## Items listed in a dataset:
▼

-- ==== Sys2Proof/Laws/PerInstr.lean ====
section
/-! SUPPORT. Statements made per instruction: what the fixed fields of a command's word hold (30_encoding.md R61,
R63). -/

namespace Sys2Proof.Laws.FixedFields

/-- The OP field of a command's word is the command's OP value and the RSV field is 0. -/
def Statement (i : Instr) : Prop := fieldOp (encode i) = i.op ∧ fieldRsv (encode i) = 0#3

/-- The fields of a command word that the encoder puts together. -/
theorem commandWord_fields (len : BitVec 16) (data : Byte) (rev : BitVec 1) (op : BitVec 4) :
    fieldOp (commandWord len data rev op) = op ∧ fieldRsv (commandWord len data rev op) = 0#3 := by
  constructor
  · apply BitVec.eq_of_getLsbD_eq
    intro i hi
    simp only [fieldOp, commandWord, BitVec.getLsbD_extractLsb', BitVec.getLsbD_append]
    simp [hi]
  · apply BitVec.eq_of_getLsbD_eq
    intro i hi
    simp only [fieldRsv, commandWord, BitVec.getLsbD_extractLsb', BitVec.getLsbD_append]
    have h1 : ¬ 5 + i < 4 := by omega
    have h2 : ¬ 5 + i - 4 < 1 := by omega
    have h3 : 5 + i - 4 - 1 < 3 := by omega
    simp [h1, h2, h3]

theorem init : Statement .init := commandWord_fields _ _ _ _

theorem update (data : Byte) : Statement (.update data) := commandWord_fields _ _ _ _

theorem compute (len : Nat) : Statement (.compute len) := commandWord_fields _ _ _ _

theorem append (len : Nat) (order : ByteOrder) : Statement (.append len order) := commandWord_fields _ _ _ _

theorem check (len : Nat) (order : ByteOrder) : Statement (.check len order) := commandWord_fields _ _ _ _

end Sys2Proof.Laws.FixedFields
end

▲

## WORK TASK:
Print all the data above word for word.

## EXERCISE ANSWER:
-- ==== Sys2Proof/Laws/PerInstr.lean ====
section
/-! SUPPORT. Statements made per instruction: what the fixed fields of a command's word hold (30_encoding.md R61,
R63). -/

namespace Sys2Proof.Laws.FixedFields

/-- The OP field of a command's word is the command's OP value and the RSV field is 0. -/
def Statement (i : Instr) : Prop := fieldOp (encode i) = i.op ∧ fieldRsv (encode i) = 0#3

/-- The fields of a command word that the encoder puts together. -/
theorem commandWord_fields (len : BitVec 16) (data : Byte) (rev : BitVec 1) (op : BitVec 4) :
    fieldOp (commandWord len data rev op) = op ∧ fieldRsv (commandWord len data rev op) = 0#3 := by
  constructor
  · apply BitVec.eq_of_getLsbD_eq
    intro i hi
    simp only [fieldOp, commandWord, BitVec.getLsbD_extractLsb', BitVec.getLsbD_append]
    simp [hi]
  · apply BitVec.eq_of_getLsbD_eq
    intro i hi
    simp only [fieldRsv, commandWord, BitVec.getLsbD_extractLsb', BitVec.getLsbD_append]
    have h1 : ¬ 5 + i < 4 := by omega
    have h2 : ¬ 5 + i - 4 < 1 := by omega
    have h3 : 5 + i - 4 - 1 < 3 := by omega
    simp [h1, h2, h3]

theorem init : Statement .init := commandWord_fields _ _ _ _

theorem update (data : Byte) : Statement (.update data) := commandWord_fields _ _ _ _

theorem compute (len : Nat) : Statement (.compute len) := commandWord_fields _ _ _ _

theorem append (len : Nat) (order : ByteOrder) : Statement (.append len order) := commandWord_fields _ _ _ _

theorem check (len : Nat) (order : ByteOrder) : Statement (.check len order) := commandWord_fields _ _ _ _

end Sys2Proof.Laws.FixedFields
end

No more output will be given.